Overall, domesticated plants played an important role in medieval Arab pharmacology and the remedies directly applied to boils. Herbs, ointments and spices were seen as both preventive and curative agents for the plague and were part of the political economy of therapeutics. Al-Suyūṭī (d. 911 AH/ 1505 CE) noted that people used violet infused ointments to prevent the buboes from spreading to other portions of the body. Violet was considered a curative agent well into the eighteenth century according to the Egyptian ͑ulamā͗ ‘Abd al-Mu’ṭā al-Sahalāwī in his plague treatise. Doctors, pharmacists, and bloodletters, who were connected to local merchants, would serve as mediators who advocated for a herb and provided it to their willing and sometimes dying patient.
Material culture also featured in therapeutics during epidemics. Amulets, incantations, and inscriptions were curative agents that were used by non-elites to deter the plague and other epidemics. These methods were part of a broader corpus that often got labeled as magic or popular medicine, and they can be understood within the context of material culture and warding off the evil eye or djinn. Magical practices could be seen as distinct from prayers. That is, prayers and inscriptions were primarily based on the many names of God, al-asmā al-ḥusnā’, which have mystic properties. Ibn Ḥajar advised reciting al-Kursi (the seat) and the subḥānallāh (glory to God) in treating the plague victim - one could recite them over the course of three consecutive nights as a preventive measure. The main Qur͗ānic verses that were believed to cure the plague included sūrah al-Yūnus, the sūrah an’ām, and fātiḥah of the Qur’ān. Similarly, Ibn Haydūr also recommended writing Qur’ānic prayers on paper and attaching those texts to the wall to prevent the bubonic plague from entering a household. In Shams al-ma’ārif al-kubrā, ͑Alī al-Būnī (d. 622 AH/1126 CE) recommended magic squares, cabalistic letters, and talismanic signs to prevent the plague from entering a household.

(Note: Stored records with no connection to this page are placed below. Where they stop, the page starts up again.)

/-! ### The receivers (R7 to R15, R24, R83, R87, R89, R90, R92) -/

/-- Characters outside a frame. (1) What a character received means to a drop unit (R89, R90): the line is at mark and
the break measure stopped, the guard measure starts anew, an IDLE drop enters GUARD. How long a line has been at mark
when a good character ends: its stop bit and the data bits at mark that no space follows, by the levels of log entry 22.
(2) On the trunk: in HUNT every character but SOF, in DISCARD every character but SOF and ABT, and in both every framing
error changes nothing but the time (R7, R13); so does the end of a break. (3) On a drop, the same characters, and every
character while the line state holds the receiver (R15), are heard by the drop unit, in FAULT the marking measure counts
from the moment the line came to mark (R92), and nothing else is done. A time already passed counts as now, which is the
model's choice, log entry 3. -/
def Obligations.CharactersIgnored : Prop :=
  ((∀ (now : Nat) (x : Drop),
     Drop.heard now x = { x with
       rxSpace := false
       breakSince := none
       lastChar := now
       line := if x.line = .idle then .guard else x.line })
     ∧ ∀ (v : Byte) (k : Nat), marksAtEnd v = k ↔ k ≤ 9 ∧ (characterLevels v)[9 - k]? = some .space
         ∧ ∀ i, i < k → (characterLevels v)[9 - i]? = some .mark)
    ∧ (∀ (s u : State) (time : Nat), u = { s with now := max s.now time } →
         (∀ i v, characterOf i = some (⟨.trunk, time⟩, v) → v ≠ codeSof
           → (s.trunk.rx.state = .hunt ∨ (s.trunk.rx.state = .discard ∧ v ≠ codeAbt)) → exec i s = .next u)
         ∧ (s.trunk.rx.state ≠ .assemble → exec (.framingError ⟨.trunk, time⟩) s = .next u)
         ∧ (s.trunk.rx.state = .hunt → exec (.breakRecognised ⟨.trunk, time⟩) s = .next u)
         ∧ exec (.breakEnd ⟨.trunk, time⟩) s = .next u)
    ∧ (∀ (s : State) (d : DropId) (x : Drop) (u : Nat → State) (time n : Nat), s.dropUnit d = x → n = max s.now time →
         u = (fun since => { s with
           now := n
           drops := s.drops.set d { Drop.heard n x with
             marking := if x.line = .fault then .since since else x.marking } }) →
         (∀ i v, characterOf i = some (⟨.drop d, time⟩, v)
           → (x.line = .sending ∨ x.line = .disabled ∨ x.line = .fault
             ∨ (v ≠ codeSof ∧ (x.rx.state = .hunt ∨ (x.rx.state = .discard ∧ v ≠ codeAbt))))
           → exec i s = .next (u (n - marksAtEnd v * (charTime x.rate / 10))))
         ∧ ((x.line = .sending ∨ x.line = .disabled ∨ x.line = .fault ∨ x.rx.state ≠ .assemble)
           → exec (.framingError ⟨.drop d, time⟩) s = .next (u n))
         ∧ exec (.breakEnd ⟨.drop d, time⟩) s = .next (u n))

/-- The level of a drop's receive line. (1) The receive line of a drop falls to space (R90, R92), from mark: the break
measure starts anew, but in SENDING, in FAULT and while LOADING; in FAULT the marking measure is back at 0. (2) What a
break recognised means to a drop unit: nothing where the fall was reported; where it was not, the line is at space and
the break measure counts from the fall that R1 measures a break from, which is the model's choice, log entry 4. (3) A
break on a drop whose receiver assembles nothing: the receiver is in HUNT (R10), and nothing else changes but the time
and what (2) says. A time already passed counts as now, which is the model's choice, log entry 3. -/
def Obligations.DropLineLevel : Prop :=
  (∀ (s : State) (d : DropId) (x : Drop) (time n : Nat), s.dropUnit d = x → n = max s.now time →
     exec (.lineFallsToSpace ⟨d, time⟩) s = .next { s with
       now := n
       drops := s.drops.set d { x with
         rxSpace := true
         breakSince :=
           if s.image.config ≠ .loading ∧ x.line ≠ .sending ∧ x.line ≠ .fault then some n else none
         marking := if x.line = .fault then .atSpace else x.marking } })
    ∧ (∀ (measured : Bool) (fall : Nat) (x : Drop),
         (x.rxSpace = true → Drop.breakFound measured fall x = x)
         ∧ (x.rxSpace = false → Drop.breakFound measured fall x = { x with
             rxSpace := true
             breakSince := if measured = true ∧ x.line ≠ .sending ∧ x.line ≠ .fault then some fall else none
             marking := if x.line = .fault then .atSpace else x.marking }))
    ∧ (∀ (s : State) (d : DropId) (x y : Drop) (time n : Nat), s.dropUnit d = x → n = max s.now time →
         y = Drop.breakFound (decide (s.image.config ≠ .loading)) (n - charTime x.rate) x →
         (x.rx.state = .hunt → exec (.breakRecognised ⟨.drop d, time⟩) s
             = .next { s with now := n, drops := s.drops.set d y })
         ∧ (x.rx.state = .discard → exec (.breakRecognised ⟨.drop d, time⟩) s
             = .next { s with now := n, drops := s.drops.set d { y with rx := Receiver.emptied .hunt } }))

/-- SOF. (1) A SOF on the trunk in HUNT or DISCARD takes the head of the free list while more than four buffers are
free, and is otherwise refused into DISCARD and counted pool-empty (R8, R24, R33). (2) A SOF on a drop whose line state
releases the receiver takes any free buffer, and moves LISTENING to RECEIVING (R8, R24, R83); IDLE has become GUARD
(R89). (3) A SOF in ASSEMBLE counts the frame so far and starts a new one in the same buffer (R8); on a drop in
RECEIVING whose window expiry waits for the frame, the expiry is then taken (R87). A time already passed counts as now,
which is the model's choice, log entry 3. -/
def Obligations.SofReceived : Prop :=
  (∀ (s : State) (time n : Nat), s.trunk.rx.state ≠ .assemble → n = max s.now time →
     (∀ b rest, s.pool.free = b :: rest → 4 < s.pool.free.length →
       exec (.sofReceived ⟨.trunk, time⟩) s = .next { s with
         now := n
         pool := s.pool.taken b rest
         trunk := { s.trunk with
           rx := { state := .assemble, slot := some b, count := 0, escape := false,
                   gap := some (n + 20 * charTime s.trunk.rate) } } })
     ∧ (s.pool.free.length ≤ 4 →
       exec (.sofReceived ⟨.trunk, time⟩) s = .next { s with
         now := n
         trunk := { s.trunk with
           rx := Receiver.emptied .discard
           counters := { s.trunk.counters with poolEmpty := bump s.trunk.counters.poolEmpty } } }))
    ∧ (∀ (s : State) (d : DropId) (x : Drop) (b : BufId) (rest : List BufId) (time n : Nat), s.dropUnit d = x →
         x.rx.state ≠ .assemble → x.line ≠ .sending → x.line ≠ .disabled → x.line ≠ .fault → s.pool.free = b :: rest →
         n = max s.now time →
         exec (.sofReceived ⟨.drop d, time⟩) s = .next { s with
           now := n
           pool := s.pool.taken b rest
           drops := s.drops.set d { Drop.heard n x with
             rx := { state := .assemble, slot := some b, count := 0, escape := false,
                     gap := some (n + 20 * charTime x.rate) }
             line := if x.line = .listening then .receiving else (Drop.heard n x).line } })
    ∧ (∀ (s : State) (b : BufId) (time n : Nat), n = max s.now time →
         (TrunkAssembles s b → exec (.sofReceived ⟨.trunk, time⟩) s = .next { s with
           now := n
           pool := s.pool.write b []
           trunk := { s.trunk with
             rx := { s.trunk.rx with count := 0, escape := false, gap := some (n + 20 * charTime s.trunk.rate) }
             counters := { s.trunk.counters with broken := bump s.trunk.counters.broken } } })
         ∧ ∀ (d : DropId) (x : Drop) (u : State), s.dropUnit d = x → DropAssembles s d b →
           u = { s with
             now := n
             pool := s.pool.write b []
             drops := s.drops.set d { Drop.heard n x with
               rx := { x.rx with count := 0, escape := false, gap := some (n + 20 * charTime x.rate) }
               counters := { x.counters with badFrames := bump x.counters.badFrames } } } →
           (¬ ExpiryWaits s d → exec (.sofReceived ⟨.drop d, time⟩) s = .next u)
           ∧ (ExpiryWaits s d → exec (.sofReceived ⟨.drop d, time⟩) s = .next (u.takeExpiry d)))

/-- Characters inside a frame. (1) A content value, or the character after ESC that is an inverted code, is stored at
the content count while the count is below 247; the flag is cleared and the gap timer starts again (R9). (2) ESC with no
escape pending sets the flag and stores nothing (R9). A time already passed counts as now, which is the model's choice,
log entry 3. -/
def Obligations.FrameFilled : Prop :=
  (∀ (s : State) (i : Instr) (v u : Byte) (b : BufId) (time n : Nat), n = max s.now time →
     (characterOf i = some (⟨.trunk, time⟩, v) → TrunkAssembles s b → s.trunk.rx.count < 247 → StandsFor s.trunk.rx v u →
       exec i s = .next { s with
         now := n
         pool := s.pool.write b ((s.content b).take s.trunk.rx.count ++ [u])
         trunk := { s.trunk with
           rx := { s.trunk.rx with
             count := s.trunk.rx.count + 1, escape := false, gap := some (n + 20 * charTime s.trunk.rate) } } })
     ∧ ∀ (d : DropId) (x : Drop), s.dropUnit d = x → characterOf i = some (⟨.drop d, time⟩, v) → DropAssembles s d b →
       x.rx.count < 247 → StandsFor x.rx v u →
       exec i s = .next { s with
         now := n
         pool := s.pool.write b ((s.content b).take x.rx.count ++ [u])
         drops := s.drops.set d { Drop.heard n x with
           rx := { x.rx with count := x.rx.count + 1, escape := false, gap := some (n + 20 * charTime x.rate) } } })
    ∧ (∀ (s : State) (i : Instr) (b : BufId) (time n : Nat), n = max s.now time →
         (characterOf i = some (⟨.trunk, time⟩, codeEsc) → TrunkAssembles s b → s.trunk.rx.escape = false →
           exec i s = .next { s with
             now := n
             trunk := { s.trunk with
               rx := { s.trunk.rx with escape := true, gap := some (n + 20 * charTime s.trunk.rate) } } })
         ∧ ∀ (d : DropId) (x : Drop), s.dropUnit d = x → characterOf i = some (⟨.drop d, time⟩, codeEsc) →
           DropAssembles s d b → x.rx.escape = false →
           exec i s = .next { s with
             now := n
             drops := s.drops.set d { Drop.heard n x with
               rx := { x.rx with escape := true, gap := some (n + 20 * charTime x.rate) } } })

/-- An overlength or malformed frame, a framing error among the causes, is counted broken, on a drop bad frames, its
buffer is released and the receiver enters DISCARD (R12); on a drop RECEIVING goes back to LISTENING (R83), or the
window expiry that waits for the frame is taken (R87). A time already passed counts as now, which is the model's choice,
log entry 3. -/
def Obligations.FrameSpoiled : Prop :=
  ∀ (s : State) (i : Instr) (b : BufId) (time n : Nat), n = max s.now time →
    (SpoilsFrame i ⟨.trunk, time⟩ s.trunk.rx → TrunkAssembles s b → exec i s = .next { s with
      now := n
      pool := s.pool.release b
      trunk := { s.trunk with
        rx := Receiver.emptied .discard
        counters := { s.trunk.counters with broken := bump s.trunk.counters.broken } } })
    ∧ ∀ (d : DropId) (x u : Drop), s.dropUnit d = x → SpoilsFrame i ⟨.drop d, time⟩ x.rx → DropAssembles s d b →
      u = { Drop.heard n x with
        rx := Receiver.emptied .discard
        counters := { x.counters with badFrames := bump x.counters.badFrames } } →
      (¬ ExpiryWaits s d → exec i s = .next { s with
        now := n
        pool := s.pool.release b
        drops := s.drops.set d { u with line := if x.line = .receiving then .listening else u.line } })
      ∧ (ExpiryWaits s d → exec i s = .next (State.takeExpiry { s with
        now := n
        pool := s.pool.release b
        drops := s.drops.set d u } d))

/-- Frames abandoned. (1) The trunk frame is abandoned by an ABT, a break or the gap limit: counted broken, its buffer
released, HUNT; in DISCARD an ABT or a break returns to HUNT uncounted (R10, R11, R13). (2) The same on a drop: counted
in bad frames, and RECEIVING goes back to LISTENING (R10, R11, R83), or the window expiry that waits for the frame is
taken (R87). A character is heard by the drop unit (R89), a break is found by it (R1, R90; its fall not reported before
is log entry 4), and the gap limit is neither. (3) In DISCARD an ABT returns a drop's receiver to HUNT uncounted (R13).
A time already passed counts as now, which is the model's choice, log entry 3. -/
def Obligations.FrameAbandoned : Prop :=
  (∀ (s : State) (b : BufId) (time n : Nat), n = max s.now time →
     (TrunkAssembles s b → ∀ i, i = .abtReceived ⟨.trunk, time⟩ ∨ i = .breakRecognised ⟨.trunk, time⟩
         ∨ (i = .gapExpiry .trunk ∧ s.trunk.rx.gap = some time) →
       exec i s = .next { s with
         now := n
         pool := s.pool.release b
         trunk := { s.trunk with
           rx := Receiver.emptied .hunt
           counters := { s.trunk.counters with broken := bump s.trunk.counters.broken } } })
     ∧ (s.trunk.rx.state = .discard → ∀ i, i = .abtReceived ⟨.trunk, time⟩ ∨ i = .breakRecognised ⟨.trunk, time⟩ →
       exec i s = .next { s with now := n, trunk := { s.trunk with rx := Receiver.emptied .hunt } }))
    ∧ (∀ (s : State) (d : DropId) (x w v : Drop) (b : BufId) (i : Instr) (time n : Nat), s.dropUnit d = x →
         DropAssembles s d b → n = max s.now time →
         ((i = .abtReceived ⟨.drop d, time⟩ ∧ w = Drop.heard n x)
           ∨ (i = .breakRecognised ⟨.drop d, time⟩
             ∧ w = Drop.breakFound (decide (s.image.config ≠ .loading)) (n - charTime x.rate) x)
           ∨ (i = .gapExpiry (.drop d) ∧ x.rx.gap = some time ∧ w = x)) →
         v = { w with
           rx := Receiver.emptied .hunt
           counters := { x.counters with badFrames := bump x.counters.badFrames } } →
         (¬ ExpiryWaits s d → exec i s = .next { s with
           now := n
           pool := s.pool.release b
           drops := s.drops.set d { v with line := if x.line = .receiving then .listening else v.line } })
         ∧ (ExpiryWaits s d → exec i s = .next (State.takeExpiry { s with
           now := n
           pool := s.pool.release b
           drops := s.drops.set d v } d)))
    ∧ (∀ (s : State) (d : DropId) (x : Drop) (time n : Nat), s.dropUnit d = x → x.rx.state = .discard →
         x.line ≠ .sending → x.line ≠ .disabled → x.line ≠ .fault → n = max s.now time →
         exec (.abtReceived ⟨.drop d, time⟩) s = .next { s with
           now := n
           drops := s.drops.set d { Drop.heard n x with rx := Receiver.emptied .hunt } })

To what extent does this pre-modern history inform us about the cholera epidemic in Yemen today, or any epidemic? How do broader regimes disrupt the possibility for using traditional medicine and/ or providing curative agents? Reflecting on the historical congruent traditional and religious medical practices can sharpen our analysis by providing a “critical and people-centred approach both to and within global health.” 2 At the same time, it also allows us to problematize the term “global” in history. Yemen is a place, yet its history is connected to a set of global occurrences, including colonialism, structural adjustment programmes, and most recently, war. Disease proliferation and treatment access are not solely reliant on Yemen but are central to broader discourses concerning the continuous wars in the Middle East, mobility of travel, and sanitation regimes.

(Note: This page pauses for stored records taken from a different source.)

/-- The trunk transmitter cut off by a restart in a character 0x41 that began at a time. -/
def State.cutOffAt (s : State) (began : Nat) : State :=
  { s with trunk := { s.trunk with tx := .aborting 0x41#8 0 began } }

/-- After its ABT, two characters of 4800 units at 1200 baud, a trunk transmitter takes what waits (R20, R131). -/
theorem test_abt_sent :
    (after (.abtSent ⟨.trunk, 0⟩) { State.cutOffAt (State.withFrame ready [1#8]) 70 with
      upstream := { ready.upstream with urgent := [0] } }).trunk.tx = .sending (.pool 0) 0 9670 := by decide +kernel

/-- A restart 6000 units into a FETCH at 1200 baud, whose second character, the line address 0x52, is then on the line:
that character is finished and ABT follows (R20). A second restart adds no ABT (log entry 21). -/
theorem test_restart_cuts_a_frame_off :
    ((({ ready.mapDrop 3 (fun x => { x with line := .sending, tx := .sending (.fetch (fetchFrame 0x52#8 0x41#8)) 0 0 })
        with now := 6000 } : State).restartWarm 0x07#8).dropUnit 3).tx = .aborting 0x52#8 0 4800
      ∧ ((({ ready.mapDrop 3 (fun x => { x with tx := .aborting 0x52#8 0 4800 }) with now := 10000 } : State).restartWarm
        0x08#8).dropUnit 3).tx = .aborting 0x52#8 0 4800 := by decide +kernel

/-! ### The image -/

/-- The straps give the trunk rate; every drop is at 9600 baud (R2). -/
theorem test_cold_reset :
    (after (.coldReset 5) ready).trunk.rate = 5 ∧ ((after (.coldReset 5) ready).dropUnit 3).rate = 3
      ∧ (after (.coldReset 5) ready).rdy = false := by decide +kernel

/-- No memory: NO IMAGE, and RDY high (R175, R180). -/
theorem test_poll_timeout_at_the_header :
    (after .memoryPollTimeout State.reset).image.result = .noImage ∧ (after .memoryPollTimeout State.reset).rdy = true := by
  decide +kernel

/-- Later it is BAD IMAGE (R176). -/
theorem test_byte_not_acknowledged_in_records :
    (after .memoryByteNotAcknowledged (reading 20)).image.result = .badImage := by decide +kernel

/-- The header of an image whose records are 2038 bytes (R175), and of one too long. -/
theorem test_load_header :
    (after (.loadHeaderRead 0x57#8 0x42#8 0x01#8 0x07#8 0xF6#8) State.reset).image.load.map Load.left = some 2038
      ∧ (after (.loadHeaderRead 0x57#8 0x42#8 0x01#8 0x07#8 0xF7#8) State.reset).image.result = .badImage := by
  decide +kernel

/-- A magic of 0x0000 gives BAD IMAGE (R175). -/
theorem test_load_header_of_a_cut_off_store :
    (after (.loadHeaderRead 0x00#8 0x00#8 0x01#8 0x00#8 0x8D#8) State.reset).image.result = .badImage := by decide +kernel

/-- A Load with Skipped Records: own address 0xE0 and down threshold 4 staged, nothing yet in force. -/
theorem test_settings_record :
    (after (.settingsRecord [0x09#8, 0xE0#8, 0x04#8]) (reading 60)).image.load.map
        (fun l => (l.staged.ownAddress, l.staged.downThreshold)) = some (some 0xE0#8, some 4)
      ∧ (after (.settingsRecord [0x09#8, 0xE0#8, 0x04#8]) (reading 60)).settings.ownAddress = 0xEF#8 := by decide +kernel

/-- DROP 1, ENABLED, rate 5: pending, the line still DISABLED. -/
theorem test_drop_record :
    ((after (.dropRecord [0x01#8, 0x01#8, 0x05#8]) (reading 60)).dropUnit 1).pendingRate = some 5
      ∧ ((after (.dropRecord [0x01#8, 0x01#8, 0x05#8]) (reading 60)).dropUnit 1).line = .disabled := by decide +kernel

/-- STATION 0x12, drop 7: a bad value, skipped. -/
theorem test_station_record_bad_value :
    (after (.stationRecord [0x12#8, 0x01#8, 0x07#8]) (reading 60)).image.skipped = 1
      ∧ (after (.stationRecord [0x12#8, 0x01#8, 0x07#8]) (reading 60)).stations = [] := by decide +kernel

/-- STATION 0x10, drop 1, class URGENT, replaces the 0x10 of drop 0. -/
theorem test_station_record_replaces :
    (after (.stationRecord [0x10#8, 0x05#8, 0x01#8, 0x01#8])
      { reading 60 with stations := [Station.fresh 0x10#8 0] }).stations
      = [{ Station.fresh 0x10#8 1 with cls := .urgent }] := by decide +kernel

At the core of the cholera crisis are social and political events that can easily be resolved, as the World Health Organization has recommended, by terminating the war. Yet, that has not been the case even though the current “outbreak is the most serious on record.” 3 The war has exacerbated the epidemic insofar that hospitals have been targeted by airstrikes 4 , medical supplies have not been allowed to safely enter the country, and health practitioners are working under harrowing conditions. Outbreaks kill - but what is needed is the development of global health policies that provide care and humanity to those suffering from an epidemic.